Biden must avoid crises at all costs, as he is significantly behind his challenger four months before the US presidential election.

Such thinking is also consistent with Biden’s National Security Strategy, which makes “de-escalation” the goal of his Middle East policy.

But de-escalation is a means, not an end. War is one of the many tools at governments’ disposal. A “no war of any kind” policy signals to Iran and its militias that America is toothless and they can act with impunity. It is no wonder that Iran and its militias have started at least three wars since Biden took office – in Gaza, Lebanon and off the coast of Yemen. Had Tehran feared American retaliation, it would not have encouraged its proxies to test the limits of Washington’s patience.

The Houthis’ war on global shipping has demonstrated Biden’s shortsightedness, which he had relied on the Houthis’ common sense, removed them from the terror list and pressured Saudi Arabia to end the war against them.

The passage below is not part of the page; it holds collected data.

-- ==== Sys2Proof/Machine/Fabric.lean ====
section
/-! DEFINITION. The fabric (18 R394 to R404, R407 to R416): how messages form and leave through the rotor slots, what a
received block holds, accesses as their target performs them, acknowledgements, losses, the completion of commands. -/
namespace Sys2Proof.Machine

/-! ### Messages -/

def fabIssuer : Nat := issuerOf 4 0

/-- Cycles of a rotor slot: 5 µs (R399). -/
def slotCycles : Nat := 15000

/-- Flits of a message. -/
def OutMsg.flits (m : OutMsg) : Nat := 1 + m.head.ndata

/-- The poison of the granules of some bytes. -/
def psnOf (data : List (Byte × Bool)) : List Bool :=
  (List.range ((data.length + 15) / 16)).map fun g => ((data.drop (16 * g)).take 16).any Prod.snd

/-- A message for a peer; up to 16 bytes stand in the head flit (R401). -/
def State.netHead (s : State) (part dst off : Nat) (op : NetOp) (data : List (Byte × Bool)) : NetHead :=
  let short := decide (data.length ≤ 16)
  { src := s.fabId, dst := dst, dom := (s.part part).domain, hops := 0, op := op
    ndata := if short then 0 else (data.length + 255) / 256, mseq := s.nextMseq, off := off
    psn := psnOf data
    inline := if short then data.map Prod.fst else [], age := 0, limit := s.fabTmo / 2 }

/-- A message joins those that wait at the port. -/
def State.postMsg (s : State) (part dst off : Nat) (op : NetOp) (data : List (Byte × Bool)) (txn : Option Nat)
    (cmd : Option (Nat × Nat)) : State :=
  { s with nextMseq := (s.nextMseq + 1) % 2 ^ 32, nextOp := s.nextOp + 1
           outMsgs := s.outMsgs ++ [{ id := s.nextOp, head := s.netHead part dst off op data, data := data, part := part, txn := txn, cmd := cmd }] }

/-! ### Peer accesses become messages (R394, R397) -/

/-- The peer, offset, request and bytes of a peer access. -/
def TxnKind.peer : TxnKind → Option (Nat × Nat × NetOp × List (Byte × Bool))
  | .peerLoad p o _ part => some (p, o, .load part.z.bytes, [])
  | .peerWrite p o bytes psn => some (p, o, .store bytes.length, bytes.map fun b => (b, psn))
  | .peerAtom p o op ty v cmp psn part =>
    let n := atomBytes op ty
    some (p, o, .atomic op ty part.isSome,
      (leBytes v.toNat n ++ (if op = .cas then leBytes cmp.toNat n else [])).map fun b => (b, psn))
  | _ => none

/-- The plies whose access a transaction is: its own, and every one that it counts for (09 R241). -/
def Txn.owners (t : Txn) : List (Nat × Nat) := (t.uid, t.ply) :: t.acks ++ t.strands.map fun j => (t.uid, j / 32)

/-- A peer access may leave: the loads before it have returned, and no earlier one of a ply whose access it is to its line is
out. -/
def State.peerReady (s : State) (t : Txn) : Bool :=
  match t.kind.peer with
  | none => false
  | some (p, o, _, _) =>
    s.loadsReturned t.core t.after && !(s.outMsgs.any fun m => m.txn == some t.id) &&
    !(s.txns.vals.any fun u => decide (u.id < t.id) && (u.owners.any fun a => t.owners.contains a) &&
      match u.kind.peer with | some (q, k, _, _) => q == p && k / 128 == o / 128 | none => false)

def State.formAccess (s : State) (t : Txn) : State :=
  match t.kind.peer with
  | some (p, o, op, data) => if s.peerReady t then s.postMsg (s.cable t.uid).part p o op data (some t.id) none else s
  | none => s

As many knew – except Team Biden – the Houthis were anything but reasonable. The militia began to hit Biden where it hurts: in the economy, and Washington had to act. It tried to build a global coalition, but its efforts showed that under Biden, America had fewer than a dozen friends willing to put in the effort.

Even the Houthis’ arch-enemies, the Saudis and Emiratis, refused to join the coalition protecting the Red Sea shipping lanes. Gulf capitals calculated that Biden would be inconsistent and could change course midway, leaving them exposed to the wrath of the Houthis and Iran if Washington suddenly pulled out for any reason. America’s Gulf allies were watching a war unfold in their own backyard.

The Gulf governments were right. America fought half a war and allowed a ragtag militia to sink one ship and set fire to another six months after the war began. Why half a war? Because the Biden administration apparently believes that wiping out the Houthis would lead to chaos.

If the Houthis are Washington’s hope for regional stability, it is no wonder that Biden’s Middle East policy is one big mess, producing three wars but no solutions.

Former US President Barack Obama, one of the most war-hostile presidents who tried his best to appease Iran, occasionally said in his comments on the Iranian nuclear war that “all options are on the table”, thereby suggesting that America would not shy away from using military force against Iran.

When former US President Donald Trump killed Qassem Soleimani, the move curbed Iran’s appetite for destruction, at least during Trump’s term in office: uranium enrichment remained below five percent and militia harassment of America’s friends and allies stopped.

Biden’s foreign policy philosophy is one of appeasement, which has weighed on America’s allies, especially Israel, in dealing with Hezbollah. Washington has so far insisted that it opposes a full-scale war against Israel, even though Hezbollah started it and shows no signs of stopping.

If the goal must be “no war,” then few tools will remain to protect the national interests of the United States or its allies.

Iran, Hamas, Hezbollah, and the Houthis see America’s weaknesses and exploit them to set precedents, such as giving Hezbollah and the Houthis a say in everything Israel does in Gaza, and perhaps soon everything Israel does in the West Bank or Syria, and after that everything else America does. By then, Biden would have succeeded in ending wars, minimizing America’s global influence, and seriously damaging America’s allies.

Hussain Abdul-Hussain is a research fellow at the Foundation for the Defense of Democracies (FDD), a nonpartisan organization focused on national security and foreign policy.